On a side note, I do happen to agree that Japanese having both an on-yomi (Chinese reading) and kun-yomi (Japanese reading) for kanji makes it rather difficult to understand which one is being used.
I’ll be honest, Google translate told me it was capitalized, and I assumed that was an error. I’ll make sure to correct that later tonight, thank you.
Just FYI, you forgot to correct it in the transcript as well.
Thanks
Now I wonder whether (and how) Selkie’s speech pattern would manifest in German.
Interesting question. In many cases in German, plurals are a lot more complex than just adding a letter at the end. Maybe Selkie would still keep it at just adding a letter. Or she would try to use the correct plural. Or she just gets fed up with thinking about the correct plural each time and that leads to her using it less often.
What is Selkie saying in German?
“I mostly use it for insults.”
I could be wrong, but with all this talk about people learning new languages, it seems Amanda is the only one left out.
I wonder if she is going to start learning Sarnothi. That would certainly be interesting!
When I was a kid moving from country to country, the first thing we learned was the swears, so we would know when we had made someone angry.

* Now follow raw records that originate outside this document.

-- ==== Sys2Proof/Machine/LcyBase.lean ====
section
/-!
DEFINITION. The key store's slots (R245, R246), the contexts' epochs and counter limits (R238 to R243), and the functions
that seal and open a segment (R236, R237, R239, R240).
-/
namespace Sys2Proof.Machine
open Sys2Proof

def modLcy (s : State) (f : Lcy → Lcy) : State := { s with lcy := f s.lcy }

/-! ### Slots -/

/-- The slot that holds the root key of a path and direction (R153, R238). -/
def rootSlot (s : State) (q : Path) (up : Bool) : Nat :=
  if up then get s (F.ACT_ROOT_SLOT_up (qn q)) else get s (F.ACT_ROOT_SLOT_down (qn q))

def slotGen (s : State) (k : Nat) : Nat := get s (F.KST_SLOT_GEN_gen k)
def slotIdle (s : State) (k : Nat) : Bool := getB s (F.KST_SLOT_STATUS_slot_idle k)
def slotKey (s : State) (k : Nat) : Option (List Byte) := Tab.find s.lcy.keys k

/-- Load or empty slot `k` (R245, R246). An old key drains until its last captured segment has left. -/
def slotPut (s : State) (k : Nat) (key : Option (List Byte)) : State :=
  let s := if (slotKey s k).isSome then putB s (F.KST_SLOT_STATUS_slot_idle k) false else s
  let s := modLcy s (fun l => { l with keys := Tab.put l.keys k key })
  let s := putB s (F.KST_SLOT_STATUS_valid k) key.isSome
  if key.isSome then inc s (F.KST_SLOT_GEN_gen k) else s

/-- Whether a command would write a slot whose generation has run out (R245). -/
def kstRetired (s : State) (c : KstCmd) : Bool := c.key.isSome && decide (slotGen s c.slot = 0xFFFFFFFF)

/-- A command of the host reaches the front of the queue (R245): BUSY, RETIRED or done. -/
def kstAnswer (s : State) (c : KstCmd) : State :=
  let code := if !slotIdle s c.slot then 1 else if kstRetired s c then 2 else 0
  put (if code = 0 then slotPut s c.slot c.key else s) F.KST_RESULT_code code

/-- The one queue of the key store, in arrival order (R245): the host's commands are answered, the warden's wait until their slot is
idle, and do nothing where it is retired; while the warden is down all wait (R380). -/
def kstRun (s : State) (fuel : Nat) : State :=
  match fuel with
  | 0 => s
  | fuel + 1 => match s.lcy.cmds with
    | [] => s
    | c :: rest =>
      if s.wrd.down || (!c.host && !slotIdle s c.slot) then s
      else
        let s := modLcy s (fun l => { l with cmds := rest })
        kstRun (if c.host then kstAnswer s c else if kstRetired s c then s else slotPut s c.slot c.key) fuel

/-- The queue runs as far as it can. -/
def kstServe (s : State) : State := kstRun s (s.lcy.cmds.length + 1)

/-- A command of the warden joins the queue (R153, R245). -/
def slotCommand (s : State) (k : Nat) (key : Option (List Byte)) : State :=
  kstServe (modLcy s (fun l => { l with cmds := l.cmds ++ [⟨k, key, false⟩] }))

/-- Whether a derived key comes from slot `k` as it was before its last write or erase (R246). -/
def oldKey (s : State) (k : Nat) (d : Derived) : Bool :=
  decide (d.slot = k) && (decide (d.gen ≠ slotGen s k) || (slotKey s k).isNone)

/-- The old key of slot `k` has drained (R246): its derived entries are zeroised, the slot is idle, and the queue
runs on. -/
def slotDrained (s : State) (k : Nat) : State :=
  let old := oldKey s k
  let s := modLcy s (fun l => { l with
    cache := l.cache.filter (fun d => !old d), deriving_ := l.deriving_.filter (fun d => !old d) })
  kstServe (put (putB s (F.KST_SLOT_STATUS_slot_idle k) true) F.LCY_CACHE_used s.lcy.cache.length)

/-! ### Contexts (R238, R242, R243) -/

/-- 0 downstream, 1 upstream. -/
def dirNum (up : Bool) : Nat := b2n up
def ctxKey (q : Path) (up : Bool) (i : Nat) : Nat := 8 * qn q + 4 * b2n up + i
def ctxValid (s : State) (q : Path) (up : Bool) (i : Nat) : Bool := getB s (F.LCY_CTX_STATE_valid (qn q) (dirNum up) i)

/-- A context's registers without an epoch, and nothing asked of the hub. -/
def ctxBlank (s : State) (q : Path) (up : Bool) (i : Nat) : State :=
  let s := wrWord s (R.LCY_CTX_STATE (qn q) (dirNum up) i) 0
  let s := put (put s (F.LCY_CTX_EPOCH_fn (qn q) (dirNum up) i) 0) (F.LCY_CTX_NEXT_fn (qn q) (dirNum up) i) 0
  modLcy s (fun l => { l with reqFn := Tab.del l.reqFn (ctxKey q up i) })

/-- Clear a context's state, with the frames of its uses and its earlier epoch. -/
def ctxClear (s : State) (q : Path) (up : Bool) (i : Nat) : State :=
  let k := ctxKey q up i
  modLcy (ctxBlank s q up i) (fun l => { l with
    lastFn := Tab.keep l.lastFn (fun x => decide (x / 1024 ≠ k))
    prevEpoch := Tab.del l.prevEpoch k })

/-- Give a context an epoch (R242, R244). -/
def ctxEpoch (s : State) (q : Path) (up : Bool) (i fn : Nat) : State :=
  let s := ctxBlank s q up i
  put (putB s (F.LCY_CTX_STATE_valid (qn q) (dirNum up) i) true) (F.LCY_CTX_EPOCH_fn (qn q) (dirNum up) i) fn

/-- Every context of path `q`. -/
def allCtx (s : State) (f : State → Bool → Nat → State) : State :=
  [false, true].foldl (fun s up => (List.range 4).foldl (fun s i => f s up i) s) s

/-- Entry to T0 or T1 clears the path's epochs (R242). -/
def clearEpochs (s : State) (q : Path) : State :=
  put (allCtx s (fun s up i => ctxClear s q up i)) (F.LCY_TX_IDX_idx (qn q)) 0

/-- Entry to T4 (R242). -/
def t4Epochs (s : State) (q : Path) (fn : Nat) : State :=
  ctxEpoch (ctxEpoch (clearEpochs s q) q false 0 fn) q true 0 fn

/-- Mark a context exhausted (R243). -/
def exhaust (s : State) (q : Path) (up : Bool) (i : Nat) : State :=
  raiseGrey (putB s (F.LCY_CTX_STATE_exhausted (qn q) (dirNum up) i) true) F.LCY_EVENT_exhausted

/-- A renumbering from FN `old` to `new` exhausts every context of the lead path (R243): with its epochs in use and before it, and an epoch
that a REKEY has set in the old numbering comes no more. Frame numbers of earlier uses mean nothing any more; a request to the hub is
repeated as many frames later as before. [DEDUCED: log 84] -/
def exhaustPath (s : State) (q : Path) (old new : Nat) : State :=
  allCtx s (fun s up i =>
    let k := ctxKey q up i
    let s := putB (put s (F.LCY_CTX_NEXT_fn (qn q) (dirNum up) i) 0) (F.LCY_CTX_STATE_next_valid (qn q) (dirNum up) i) false
    let s := modLcy s (fun l => { l with
      lastFn := Tab.keep l.lastFn (fun x => decide (x / 1024 ≠ k))
      reqFn := Tab.put l.reqFn k ((Tab.find l.reqFn k).map (fun f => f + new - old))
      prevEpoch := Tab.put l.prevEpoch k ((Tab.find l.prevEpoch k).map (fun e => (e.1, true))) })
    if ctxValid s q up i then exhaust s q up i else s)

/-! ### Keys and IVs -/

/-- The context label (R239). [PRESUMED: log 64] -/
def ctxLabel (s : State) (d : Derived) : List Byte :=
  let q := qn d.path
  beBytes 2 (get s (F.ACT_TID_tid q)) ++ beBytes 2 (d.group % 1024) ++ beBytes 1 (d.idx + 4 * b2n d.up + 8 * q) ++
  beBytes 4 d.gen ++ beBytes 8 (get s F.ACT_LSI_lsi) ++
  beBytes 6 d.epoch ++ beBytes 9 0

/-- The traffic key and the fixed field (R240). [PRESUMED: log 64] -/
def trafficKey (s : State) (d : Derived) (root : List Byte) : List Byte × List Byte :=
  let block := fun (i : Nat) => Config.cmac256 root (beBytes 4 i ++ beBytes 4 0x5A4C4331 ++ beBytes 1 0 ++ ctxLabel s d ++ beBytes 4 288)
  let k := block 1 ++ block 2 ++ block 3
  (sub k 0 32, sub k 32 4)

/-- The IV (R237). -/
def segIv (fixed : List Byte) (chan f p : Nat) : List Byte :=
  fixed ++ beBytes 8 (2 ^ 58 * chan + 2 ^ 22 * (f % 2 ^ 26) + p % 2 ^ 22)

/-- The CRYPTO binding of a SID (R250). -/
def cryptOf (b : Bank) (sid : Nat) : Option CryptEnt := Tab.find b.crypt sid

/-- The epoch of a key index for frame `fn` (R242, R244): the next one from its frame on, the one before the current one for
earlier frames. -/
def epochAt (s : State) (q : Path) (up : Bool) (i fn : Nat) : Option Nat :=
  let next := get s (F.LCY_CTX_NEXT_fn (qn q) (dirNum up) i)
  let e := get s (F.LCY_CTX_EPOCH_fn (qn q) (dirNum up) i)
  if getB s (F.LCY_CTX_STATE_next_valid (qn q) (dirNum up) i) && decide (next ≤ fn) then some next
  else if !ctxValid s q up i then none
  else if fn < e then some (((Tab.find s.lcy.prevEpoch (ctxKey q up i)).map (fun p => p.1)).getD e)
  else some e

/-- Whether epoch `e` of an index, the one in use or the one before it, is exhausted (R243). -/
def isExhausted (s : State) (q : Path) (up : Bool) (i e : Nat) : Bool :=
  (getB s (F.LCY_CTX_STATE_exhausted (qn q) (dirNum up) i) && ctxValid s q up i &&
    decide (e = get s (F.LCY_CTX_EPOCH_fn (qn q) (dirNum up) i))) ||
  decide (Tab.find s.lcy.prevEpoch (ctxKey q up i) = some (e, true))

/-- Why a context cannot be used at frame `fn` (R243, R247 rows 6 and 7): 0x50 without key or epoch, 0x52 where the counter
is refused. -/
def ctxRefuses (s : State) (q : Path) (up : Bool) (i group fn : Nat) : Option Nat :=
  match epochAt s q up i fn with
  | none => some 0x50
  | some e =>
    if (slotKey s (rootSlot s q up)).isNone then some 0x50
    else if isExhausted s q up i e || decide (fn < e) || decide (2 ^ 26 ≤ fn - e) ||
      decide (fn < Tab.getD s.lcy.lastFn (1024 * ctxKey q up i + group) 0) then some 0x52
    else none

/-- Ask the hub for a rekey (R243, R244): reason 1 Amber, 2 exhausted. -/
def rekeyReq (s : State) (q : Path) (up : Bool) (i : Nat) : State :=
  let reason := 1 + b2n (getB s (F.LCY_CTX_STATE_exhausted (qn q) (dirNum up) i))
  let fn := (pathTime s q).fn
  let body := beBytes 1 (dirNum up) ++ beBytes 1 i ++ beBytes 1 reason ++ beBytes 6 fn
  let s := modAct s q (fun a => { a with upq := a.upq ++ [⟨.lcy, 0xA5, body⟩] })
  modLcy s (fun l => { l with reqFn := Tab.set l.reqFn (ctxKey q up i) fn })

/-- A context is used at frame `fn` (R243): its f; at the first use of its epoch with bit 47 set, Amber. A late segment of the epoch
before it warns no more, its index having been rekeyed. [DEDUCED: log 84] -/
def ctxUse (s : State) (q : Path) (up : Bool) (i group fn : Nat) : State :=
  let e := epochAt s q up i fn
  let f := fn - e.getD fn
  let now := decide (e = some (get s (F.LCY_CTX_EPOCH_fn (qn q) (dirNum up) i)))
  let s := put s (F.LCY_CTX_STATE_f (qn q) (dirNum up) i) f
  let s := modLcy s (fun l => { l with lastFn := Tab.set l.lastFn (1024 * ctxKey q up i + group) fn })
  if 2 ^ 25 ≤ f ∧ now ∧ !getB s (F.LCY_CTX_STATE_amber (qn q) (dirNum up) i) then
    rekeyReq (raise (putB s (F.LCY_CTX_STATE_amber (qn q) (dirNum up) i) true) F.LCY_EVENT_amber .amber 0) q up i
  else s

/-- A refused use marks a context whose counter has run out (R243). -/
def ctxRefused (s : State) (q : Path) (up : Bool) (i fn : Nat) : State :=
  match epochAt s q up i fn with
  | none => s
  | some e =>
    if e + 2 ^ 26 ≤ fn ∧ e = get s (F.LCY_CTX_EPOCH_fn (qn q) (dirNum up) i) ∧ !isExhausted s q up i e then exhaust s q up i else s

/-- The upstream sending index for windows of frame `fn` (R244). -/
def txIndexAt (s : State) (q : Path) (fn : Nat) : Nat :=
  let next := fun i => get s (F.LCY_CTX_NEXT_fn (qn q) 1 i)
  let later := (List.range 4).foldl (fun (b : Option Nat) i =>
    if getB s (F.LCY_CTX_STATE_next_valid (qn q) 1 i) && decide (next i ≤ fn) then
      match b with
      | none => some i
      | some j => if next j ≤ next i then some i else some j
    else b) none
  later.getD (get s (F.LCY_TX_IDX_idx (qn q)))

/-- The place of the key of a context at frame `fn`. -/
def derivedAt (s : State) (q : Path) (up : Bool) (i group fn : Nat) : Derived :=
  let k := rootSlot s q up
  ⟨q, up, group, i, (epochAt s q up i fn).getD 0, k, slotGen s k⟩

/-- Traffic key and fixed field of a place whose root is loaded now. -/
def keyOf (s : State) (d : Derived) : List Byte × List Byte :=
  trafficKey s d ((slotKey s d.slot).getD [])

/-- The keys that captured segments use (R246): those in the downstream engines and those of bursts that have not left. -/
def capturedKeys (s : State) : List Derived :=
  s.lcy.waiting.filterMap (fun w => w.opens.map (fun o => o.1)) ++ s.upb.bursts.flatMap (fun b => b.keys)

/-- The derived-key cache with `d` as its most recently used entry; the least recently used entry that no captured segment pins
makes room (R241). With every entry pinned there is no room, and the cache stays as it is. [DESIGN CHOICE: log 83] -/
def cachePut (s : State) (d : Derived) : State :=
  let rest := s.lcy.cache.filter (fun x => decide (x ≠ d))
  let room := if rest.length < 4096 then some rest
    else ((rest.reverse).find? (fun x => !(capturedKeys s).contains x)).map (fun x => rest.erase x)
  match room with
  | none => s
  | some rest => put (modLcy s (fun l => { l with cache := d :: rest })) F.LCY_CACHE_used (rest.length + 1)

/-- LCY's discards (R249). -/
def lcyDiscard (s : State) (ids : List (Nat × Nat)) (code : Nat) : State := discardOf s (F.LCY_DISC_count (code - 0x50)) code ids

end Sys2Proof.Machine
end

Feel a little bad for Keisha and Georgie being left out of the conversation on language lessons, but it’s nice to see all the kids playing nice together even if they have gone from scary stories to trying to one-up each other on who has the best parent. xD
Side note, when I went to check the S&K update, it said the site doesn’t exist?
Love the pentacle on Wu’s shirt 😛 Don’t think I didn’t miss that! <3
Because… you did miss that?
Well, the feedback was what I’d expect from a school kid who already was sceptical beforehand… Sorry, Amanda. Your story was nice but that’s how the world is.